Koşulları değiştirmek için 1 yıldır sendikaya üye olmayı düşünüyordum. Mayıs ayında DİSK’e bağlı Limter-İş’e üye oldum. Sendikaya üye olduğumuz duyulunca iş yerindeki görüşmelerimiz sürekli kamera sistemleriyle takip edilmeye başlandı. Sendikaya üye olan arkadaşlarımıza bakışlar bile değişti. Oysa sendikalı olmak anayasal hak. Kötü bir şey yapıyormuşuz gibi baskı altına alınmaması gerekir.
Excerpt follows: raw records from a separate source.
theorem writeQueue_within {M : Nat} {s0 : State} (hM : Sub 0x710082fdb M) (s : State) (src : Nat) (q : HwQueue) (w : Nat) (v : Word) (hW : Within M s0 s) : Within M s0 (writeQueue s src q w v) := by
  unfold writeQueue
  repeat' first
    | with_reducible assumption
    | (intro x
       first
         | (have hx : Within M s0 x := by
              unfold x
              repeat' first
                | with_reducible assumption
                | dsimp -zeta only
                | with_reducible apply Within.ite1
                | with_reducible apply Within.ite2
                | with_reducible apply Within.ite
                | with_reducible apply execQueueEnable_within (Sub.up hM rfl)
                | with_reducible apply execOpenPacket_within (Sub.up hM rfl)
                | with_reducible apply execData_within (Sub.up hM rfl)
                | with_reducible apply execClose_within (Sub.up hM rfl)
                | with_reducible apply execDiscard_within (Sub.up hM rfl)
                | with_reducible apply execQueueFlush_within (Sub.up hM rfl)
                | with_reducible apply execQueueRelease_within (Sub.up hM rfl)
                | with_reducible refine nextOf_within (a := 0x51) (Sub.up hM rfl) (execQueueEnable_within rfl (hW := .refl) ..) ?_
                | with_reducible refine nextOf_within (a := 0x7100008d3) (Sub.up hM rfl) (execOpenPacket_within rfl (hW := .refl) ..) ?_
                | with_reducible refine nextOf_within (a := 0x7100008d3) (Sub.up hM rfl) (execData_within rfl (hW := .refl) ..) ?_
                | with_reducible refine nextOf_within (a := 0x7100008d3) (Sub.up hM rfl) (execClose_within rfl (hW := .refl) ..) ?_
                | with_reducible refine nextOf_within (a := 0x710082fdb) (Sub.up hM rfl) (execDiscard_within rfl (hW := .refl) ..) ?_
                | with_reducible refine nextOf_within (a := 0x710082fdb) (Sub.up hM rfl) (execQueueFlush_within rfl (hW := .refl) ..) ?_
                | with_reducible refine nextOf_within (a := 0x710082fdb) (Sub.up hM rfl) (execQueueRelease_within rfl (hW := .refl) ..) ?_
                | (with_reducible apply Within.snd <;> [with_reducible assumption; skip])
                | (with_reducible apply Within.fst <;> [with_reducible assumption; skip])
                | (with_reducible apply Within.fst2 <;> [with_reducible assumption; skip])
                | split)
         | (have hx : Within M s0 x.1 := by
              unfold x
              repeat' first
                | with_reducible assumption
                | dsimp -zeta only
                | with_reducible apply Within.ite1
                | with_reducible apply Within.ite2
                | with_reducible apply Within.ite
                | with_reducible apply execQueueEnable_within (Sub.up hM rfl)
                | with_reducible apply execOpenPacket_within (Sub.up hM rfl)
                | with_reducible apply execData_within (Sub.up hM rfl)
                | with_reducible apply execClose_within (Sub.up hM rfl)
                | with_reducible apply execDiscard_within (Sub.up hM rfl)
                | with_reducible apply execQueueFlush_within (Sub.up hM rfl)
                | with_reducible apply execQueueRelease_within (Sub.up hM rfl)
                | with_reducible refine nextOf_within (a := 0x51) (Sub.up hM rfl) (execQueueEnable_within rfl (hW := .refl) ..) ?_
                | with_reducible refine nextOf_within (a := 0x7100008d3) (Sub.up hM rfl) (execOpenPacket_within rfl (hW := .refl) ..) ?_
                | with_reducible refine nextOf_within (a := 0x7100008d3) (Sub.up hM rfl) (execData_within rfl (hW := .refl) ..) ?_
                | with_reducible refine nextOf_within (a := 0x7100008d3) (Sub.up hM rfl) (execClose_within rfl (hW := .refl) ..) ?_
                | with_reducible refine nextOf_within (a := 0x710082fdb) (Sub.up hM rfl) (execDiscard_within rfl (hW := .refl) ..) ?_
                | with_reducible refine nextOf_within (a := 0x710082fdb) (Sub.up hM rfl) (execQueueFlush_within rfl (hW := .refl) ..) ?_
                | with_reducible refine nextOf_within (a := 0x710082fdb) (Sub.up hM rfl) (execQueueRelease_within rfl (hW := .refl) ..) ?_
                | (with_reducible apply Within.snd <;> [with_reducible assumption; skip])
                | (with_reducible apply Within.fst <;> [with_reducible assumption; skip])
                | (with_reducible apply Within.fst2 <;> [with_reducible assumption; skip])
                | split)
         | (have hx : Within M s0 x.2 := by
              unfold x
              repeat' first
                | with_reducible assumption
                | dsimp -zeta only
                | with_reducible apply Within.ite1
                | with_reducible apply Within.ite2
                | with_reducible apply Within.ite
                | with_reducible apply execQueueEnable_within (Sub.up hM rfl)
                | with_reducible apply execOpenPacket_within (Sub.up hM rfl)
                | with_reducible apply execData_within (Sub.up hM rfl)
                | with_reducible apply execClose_within (Sub.up hM rfl)
                | with_reducible apply execDiscard_within (Sub.up hM rfl)
                | with_reducible apply execQueueFlush_within (Sub.up hM rfl)
                | with_reducible apply execQueueRelease_within (Sub.up hM rfl)
                | with_reducible refine nextOf_within (a := 0x51) (Sub.up hM rfl) (execQueueEnable_within rfl (hW := .refl) ..) ?_
                | with_reducible refine nextOf_within (a := 0x7100008d3) (Sub.up hM rfl) (execOpenPacket_within rfl (hW := .refl) ..) ?_
                | with_reducible refine nextOf_within (a := 0x7100008d3) (Sub.up hM rfl) (execData_within rfl (hW := .refl) ..) ?_
                | with_reducible refine nextOf_within (a := 0x7100008d3) (Sub.up hM rfl) (execClose_within rfl (hW := .refl) ..) ?_
                | with_reducible refine nextOf_within (a := 0x710082fdb) (Sub.up hM rfl) (execDiscard_within rfl (hW := .refl) ..) ?_
                | with_reducible refine nextOf_within (a := 0x710082fdb) (Sub.up hM rfl) (execQueueFlush_within rfl (hW := .refl) ..) ?_
                | with_reducible refine nextOf_within (a := 0x710082fdb) (Sub.up hM rfl) (execQueueRelease_within rfl (hW := .refl) ..) ?_
                | (with_reducible apply Within.snd <;> [with_reducible assumption; skip])
                | (with_reducible apply Within.fst <;> [with_reducible assumption; skip])
                | (with_reducible apply Within.fst2 <;> [with_reducible assumption; skip])
                | split)
         | skip
       clear_value x)
    | lift_lets -underBinder
    | dsimp -zeta only
    | with_reducible apply Within.ite1
    | with_reducible apply Within.ite2
    | with_reducible apply Within.ite
    | with_reducible apply execQueueEnable_within (Sub.up hM rfl)
    | with_reducible apply execOpenPacket_within (Sub.up hM rfl)
    | with_reducible apply execData_within (Sub.up hM rfl)
    | with_reducible apply execClose_within (Sub.up hM rfl)
    | with_reducible apply execDiscard_within (Sub.up hM rfl)
    | with_reducible apply execQueueFlush_within (Sub.up hM rfl)
    | with_reducible apply execQueueRelease_within (Sub.up hM rfl)
    | with_reducible refine nextOf_within (a := 0x51) (Sub.up hM rfl) (execQueueEnable_within rfl (hW := .refl) ..) ?_
    | with_reducible refine nextOf_within (a := 0x7100008d3) (Sub.up hM rfl) (execOpenPacket_within rfl (hW := .refl) ..) ?_
    | with_reducible refine nextOf_within (a := 0x7100008d3) (Sub.up hM rfl) (execData_within rfl (hW := .refl) ..) ?_
    | with_reducible refine nextOf_within (a := 0x7100008d3) (Sub.up hM rfl) (execClose_within rfl (hW := .refl) ..) ?_
    | with_reducible refine nextOf_within (a := 0x710082fdb) (Sub.up hM rfl) (execDiscard_within rfl (hW := .refl) ..) ?_
    | with_reducible refine nextOf_within (a := 0x710082fdb) (Sub.up hM rfl) (execQueueFlush_within rfl (hW := .refl) ..) ?_
    | with_reducible refine nextOf_within (a := 0x710082fdb) (Sub.up hM rfl) (execQueueRelease_within rfl (hW := .refl) ..) ?_
    | (with_reducible apply Within.snd <;> [with_reducible assumption; skip])
    | (with_reducible apply Within.fst <;> [with_reducible assumption; skip])
    | (with_reducible apply Within.fst2 <;> [with_reducible assumption; skip])
    | split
Hedefimiz insanca çalışacak ücret ve çalışma koşullarının iyileştirilmesi.
Çalışma koşullarımızın iyileşmesi, insanca çalışacak ve yaşayacak bir ücret için devletin de sendikalı olmak için yürüttüğümüz gayretleri desteklemesi lazım ama biz hem yasal prosedürle hem de üstlerimizin baskısıyla cebelleşiyoruz. Şirket büyürken çalışma saatlerimizin ve mesailerimizin azalmasını sağlayacak, hakkımızı koruyacak sendikaya ihtiyacımız var. Şirket büyürken ezilen işçiler olmak istemiyoruz. Haklarımızı sendikalı olursak kazanabilir, koruyabiliriz. Basit bir şey ama her gün yarım saat işverenin vermesi gereken moladan biz aktif çalışma saati adı altında molasız çalıştırılıyoruz. Yaptığımız mola zaten saatimizden kesiliyor. Molalarımız kesilmesine rağmen 9 saat olan çalışma saatimiz 7 buçuk saat olarak gösteriliyor. Bu, haftanın 6 günü böyle. İstediğimiz koşullara ulaşmanın tek yolu örgütlenmek ve sendikaya üye olmak.